Vorgell shifted beside him, and Madd looked over to see that the basilisk had crawled back into the barbarian’s hand. The big man stroked her rosy crest while she fixed Madd with a beady glare. Madd sighed. He could see already that getting Vorgell to hand the thing over to Ibeena was going to be difficult. Why was nothing in his life easy?

Reannry popped to her feet and went to her bundles again. She emptied out one of the sacks, only to fill it again with items she pulled from the others.

“Where are you going?” Madd demanded, though he guessed what she was doing. “They’ve got nearly a whole day lead on you.”

“And that’s why I’m going to have to move fast,” she said. “It’s a couple hours from here to the nearest oak walk.” She finished her packing and, leaving the contents of the sacks in disarray, headed for the door.
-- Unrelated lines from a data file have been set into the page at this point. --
-- ==== Sys2Proof/Machine/Sideband.lean ====
section
/-! DEFINITION. The sideband: registers and counters, the sideband mailbox, events, MCTP control, PLDM, I3C addressing
(chapter 20, R598). -/

namespace Sys2Proof.Machine

open Sys2Proof

/-- The sideband answers: STBY_3V3 is within its range (R28). -/
def standby (s : State) : Bool := s.pw.boot != .off

def sbSend (s : State) (m : SbMsg) : State := { s with pw.sent := s.pw.sent ++ [m] }

/-- A vendor reply (Table 20-2). -/
def vendorReply (s : State) (cmd tag status addr : Nat) (data : Bytes) : State :=
  sbSend s (.vendor cmd tag status addr data.length data)

/-! ## Registers (Tables 20-6 to 20-14) -/

/-- STATE of SB.STATUS. -/
def bootCode : Boot → Nat
  | .off | .rom => 0
  | .recovery => 1
  | .booting => 2
  | .running => 3
  | .warmReset => 4
  | .saving => 5
  | .saved => 6
  | .failStop => 7
  | .void => 8

def ptpCode : Ptp → Nat
  | .unlocked => 0
  | .locked => 1
  | .holdover => 2

def bit (b : Bool) (i : Nat) : Nat := if b then 2 ^ i else 0

/-- ALERT_N is low: the queue holds a record (R582). -/
def alertLow (s : State) : Bool := !s.nuc.sbEvents.isEmpty

def sbStatus (s : State) : Nat :=
  bootCode s.pw.boot + bit s.port.link 4 + ptpCode s.clock.ptp * 2 ^ 5 + s.pw.pstate * 2 ^ 7 + bit s.pw.saveAct 10 +
  bit (alertLow s) 11 + s.nuc.sbEvents.length * 2 ^ 12 + bit s.nuc.evLost 21

def retiredCount (s : State) : Nat := (s.mem.banks.filter Bank.retired).length

/-- Rb: the banks that are retired or retiring (R532). -/
def retiredOrRetiring (s : State) : Nat := retiredCount s + s.hl.retiring.length

def sbHealth (s : State) : Nat := s.hl.score + s.hl.band * 2 ^ 16 + retiredOrRetiring s * 2 ^ 32

def sbLcs (s : State) : Nat :=
  lcsCode s.sec.lcs + bit s.sec.ownerRoot.isSome 4 + s.sec.ownerFlags * 2 ^ 8 + s.sec.svnCount * 2 ^ 16

def sbFailcause (s : State) : Nat :=
  let f := s.pw.fail
  f.code + f.site * 2 ^ 8 + f.stack * 2 ^ 16 + unsigned 16 f.temp * 2 ^ 32

def sbSave (s : State) : Nat :=
  let v := s.pw.save
  v.last + v.area * 4 + bit s.fl.areaA.erased 3 + bit s.fl.areaB.erased 4 + v.restore * 2 ^ 5 + v.time * 2 ^ 16 + v.kib * 2 ^ 32

def sbPower (s : State) : Nat := s.pw.pkgDw + s.pw.stacksDw * 2 ^ 16 + s.pw.dieDw * 2 ^ 32

def tempCode (t : Option Int) : Nat := match t with | some t => unsigned 16 t | none => 0x8000

def sbThermStack (s : State) (i : Nat) : Nat :=
  let k := stackOf s i
  tempCode k.temp + k.step * 2 ^ 16 + bit (!k.hot.isEmpty) 18

def sbThermDie (s : State) : Nat := tempCode s.pw.dieTemp + s.pw.dieStep * 2 ^ 16

/-- The register at an offset of Table 20-4; an address of the range that no register has reads 0. -/
def sbReg (s : State) (o : Nat) : Nat :=
  if o = 0 then sbStatus s
  else if o = 0x08 then sbHealth s
  else if o = 0x10 then sbLcs s
  else if o = 0x18 then sbFailcause s
  else if o = 0x20 then s.pw.fail.npa
  else if o = 0x28 then sbSave s
  else if o = 0x30 then sbPower s
  else if 0x100 ≤ o ∧ o < 0x190 then sbThermStack s ((o - 0x100) / 8)
  else if o = 0x190 then sbThermDie s
  else 0

/-- The port counter at an offset (R585). -/
def sbCounter (s : State) (o : Nat) : Nat :=
  let p := s.port
  let q := fun (i : Nat) (f : Queue → Nat) => ((p.queues[i]?).map f).getD 0
  let i := o / 8
  if i < 8 then q i Queue.txFrames
  else if i < 16 then q (i - 8) Queue.txBytes
  else if i < 24 then q (i - 16) Queue.txDrops
  else if i < 1048 then ((p.policeDrops.find? fun d => d.1 == i - 24).map Prod.snd).getD 0
  else if i < 1056 then
    [p.rxUnsupported, p.rxBufferDrops, p.icrcErrors, p.icvFail, p.replay, p.unprotected, p.cnpSent, p.cnpReceived].getD (i - 1048) 0
  else if i < 1064 then p.pfcSent.getD (i - 1056) 0
  else if i < 1072 then p.pfcReceived.getD (i - 1064) 0
  else if i = 1072 then p.fecCorrected
  else p.fecUncorrected

/-- A range of R579: start, and bytes. -/
def sbRanges : List (Nat × Nat) := [(0, 0x1000), (0x10000, 0x198), (0x20000, 0x2190)]

/-- The bytes of a sideband range: the identity block, registers, counters. -/
def sbBytes (s : State) (addr len : Nat) : Bytes :=
  if addr < 0x1000 then cut (identityBlock s) addr len
  else if addr < 0x20000 then (List.range (len / 8)).flatMap fun i => u64 (sbReg s (addr - 0x10000 + 8 * i))
  else (List.range (len / 8)).flatMap fun i => u64 (sbCounter s (addr - 0x20000 + 8 * i))

def sbOk (addr len : Nat) : Bool :=
  addr % 8 == 0 && len % 8 == 0 && decide (len ≤ 1024) &&
  sbRanges.any fun r => decide (r.1 ≤ addr ∧ addr + len ≤ r.1 + r.2)

/-- REG_READ (R579). -/
def execRegRead (tag addr len : Nat) (s : State) : Host.Outcome State Fault Refusal :=
  if !standby s then .next s
  else if sbOk addr len then .next (vendorReply s 0x10 tag stOK addr (sbBytes s addr len))
  else .next (vendorReply s 0x10 tag stMALFORMED addr [])

/-! ## Register writes (R579, R537, R582) -/

/-- SB_STATUS_EVLOST: writing 1 clears EVLOST. -/
def clearEvlost (s : State) : State := { s with nuc.evLost := false }
/-- SB_CTRL_EVFLUSH: every queued sideband event is discarded. -/
def flushEvents (s : State) : State := { s with nuc.sbEvents := [] }
/-- SB_FAILCAUSE_ACK: clears SB.FAILCAUSE and SB.FAILLOC, ignored in FAIL_STOP. -/
def ackFail (s : State) : State := if s.pw.boot == .failStop then s else { s with pw.fail := {} }

def execSbStatusEvlost (s : State) : Host.Outcome State Fault Refusal := if standby s then .next (clearEvlost s) else .next s
def execSbCtrlEvflush (s : State) : Host.Outcome State Fault Refusal := if standby s then .next (flushEvents s) else .next s
def execSbFailcauseAck (s : State) : Host.Outcome State Fault Refusal := if standby s then .next (ackFail s) else .next s

/-! ## The sideband mailbox and events -/

/-- MBOX_WRITE (R578, R581): the inbound half; a write of exactly the command word arms. -/
def execMboxWrite (tag addr : Nat) (data : Bytes) (s : State) : Host.Outcome State Fault Refusal :=
  if !standby s then .next s
  else if s.pw.boot != .running then .next (vendorReply s 0x12 tag stBUSY addr [])
  else if addr + data.length > 8192 || data.length > 1024 then .next (vendorReply s 0x12 tag stMALFORMED addr [])
  else
    let b := s.nuc.sideband
    let s := { s with nuc.sideband := { b with mem := memWrite b.mem addr data } }
    let s := if addr = 0x1FF8 && data.length = 8 then boxWord s .sideband (leNat data) else s
    .next (vendorReply s 0x12 tag stOK addr [])

/-- MBOX_READ (R578): the outbound half. -/
def execMboxRead (tag addr len : Nat) (s : State) : Host.Outcome State Fault Refusal :=
  if !standby s then .next s
  else if s.pw.boot != .running then .next (vendorReply s 0x13 tag stBUSY addr [])
  else if addr + len > 8192 || len > 1024 then .next (vendorReply s 0x13 tag stMALFORMED addr [])
  else .next (vendorReply s 0x13 tag stOK addr (memRead s.nuc.sideband.mem (8192 + addr) len))

/-- EVENT_READ (R578, R582): returns and removes the oldest records. -/
def execEventRead (tag len : Nat) (s : State) : Host.Outcome State Fault Refusal :=
  if !standby s then .next s
  else if len % 32 ≠ 0 || len > 1024 then .next (vendorReply s 0x14 tag stMALFORMED 0 [])
  else
    let n := len / 32
    let d := (s.nuc.sbEvents.take n).flatMap eventBytes
    .next (vendorReply { s with nuc.sbEvents := s.nuc.sbEvents.drop n } 0x14 tag stOK 0 d)

/-! ## MCTP control, PLDM and I3C (R576, R577, R598; log entry 11 for the DMTF formats) -/

/-- Set Endpoint ID, command 0x01: completion code, assignment accepted, the endpoint id, no pool. -/
def execSetEndpointId (eid : Nat) (s : State) : Host.Outcome State Fault Refusal :=
  if !standby s then .next s
  else if eid = 0 || eid ≥ 255 then .next (sbSend s (.control 1 [2]))
  else .next (sbSend { s with pw.eid := eid } (.control 1 ([0, 0] ++ u8 eid ++ [0])))

/-- Get Endpoint ID, command 0x02. -/
def execGetEndpointId (s : State) : Host.Outcome State Fault Refusal :=
  if standby s then .next (sbSend s (.control 2 ([0] ++ u8 s.pw.eid ++ [0, 0]))) else .next s

/-- Get MCTP Version Support, command 0x04: one entry, version 1.0. -/
def execGetMctpVersionSupport (s : State) : Host.Outcome State Fault Refusal :=
  if standby s then .next (sbSend s (.control 4 [0, 1, 0xF1, 0xF0, 0xFF, 0x00])) else .next s

/-- Get Message Type Support, command 0x05: PLDM and vendor-defined IANA beside MCTP control. -/
def execGetMessageTypeSupport (s : State) : Host.Outcome State Fault Refusal :=
  if standby s then .next (sbSend s (.control 5 [0, 3, 0x00, 0x01, 0x7F])) else .next s

/-- The register value a PLDM sensor reports: temperatures in units of 0.125 °C, powers in 0.1 W (R577). -/
def sensorValue (s : State) (id : Nat) : Option (Option Int) :=
  if 1 ≤ id ∧ id ≤ 18 then some (stackOf s (id - 1)).temp
  else if id = 19 then some s.pw.dieTemp
  else if id = 20 then some (some s.pw.pkgDw)
  else if id = 21 then some (some s.pw.stacksDw)
  else if id = 22 then some (some s.pw.dieDw)
  else none

/-- PLDM_SENSOR_READING (R577): completion code, then unavailable or available with the reading. -/
def execPldmSensorReading (id : Nat) (s : State) : Host.Outcome State Fault Refusal :=
  if !standby s then .next s
  else match sensorValue s id with
    | none => .next (sbSend s (.pldm [0x80]))
    | some none => .next (sbSend s (.pldm [0, 1]))
    | some (some v) => .next (sbSend s (.pldm ([0, 0] ++ u32 (unsigned 32 v))))

/-- PLDM_BASE (R576): the answer follows the request's header; GetPLDMTypes and GetPLDMVersion and the terminus commands of
DSP0240 are answered with their completion code (log entry 11). -/
def execPldmBase (req : Bytes) (s : State) : Host.Outcome State Fault Refusal :=
  if !standby s then .next s
  else
    let cmd := fld req 2 1
    let data : Bytes :=
      if cmd = 2 then [0] ++ u8 s.pw.eid
      else if cmd = 4 then [0, 0x05] ++ zeros 7
      else if cmd = 3 then [0] ++ u32 0 ++ [5] ++ [0, 0xF0, 0xF0, 0xF1]
      else if cmd = 5 then [0] ++ zeros 32
      else if cmd = 1 then [0]
      else [5]
    .next (sbSend s (.pldm (u8 (fld req 0 1 % 128) ++ cut req 1 2 ++ data)))

/-- SETDASA (R598): answered at the static address 0x4E while no dynamic address is held. -/
def execSetdasa (static addr : Nat) (s : State) : Host.Outcome State Fault Refusal :=
  if standby s && static = 0x4E && s.pw.dynAddr.isNone then .next { s with pw.dynAddr := some addr } else .next s

/-- ENTDAA (R598). -/
def execEntdaa (addr : Nat) (s : State) : Host.Outcome State Fault Refusal :=
  if standby s && s.pw.dynAddr.isNone then .next { s with pw.dynAddr := some addr } else .next s

end Sys2Proof.Machine
end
“Wait!” Vorgell boomed. “There’s a better way. Madd can—”

“No, Madd can’t.” Madd glared at Vorgell for even thinking about it.

“Why not? You did it after we escaped from the tower. It was a small effort, but it got us to Gurgh.”

“To Rattail Alley, the only place I knew well enough to go. But what if that’s guarded?” Rattail Alley being guarded was far from his greatest concern though.

Vorgell was unfazed. “I have sword and mace. If we encounter soldiers, we shall not be long inconvenienced.” He speared Madd with a gaze as commanding as that of any border lord. “We can’t let her go alone. Reannry helped us. Now we have to help her rescue her sister.”

And Madd wanted to. He really did. Gillja had helped him when no one else would. She could have just abandoned him as her husband’s bed boy, but even when he had been cast into a cell… she had been kind. She’d given him a blanket, and wholesome food, and saw to his comfort in a dozen small ways. He knew too few truly good, gentle people, but Gillja was one of them. That she was in the hands of wizards now was something his mother would want him to remedy. And his Gran had charged him to help Gillja, give her a spell, which he’d done… possibly to her harm, now that she was in wizard hands.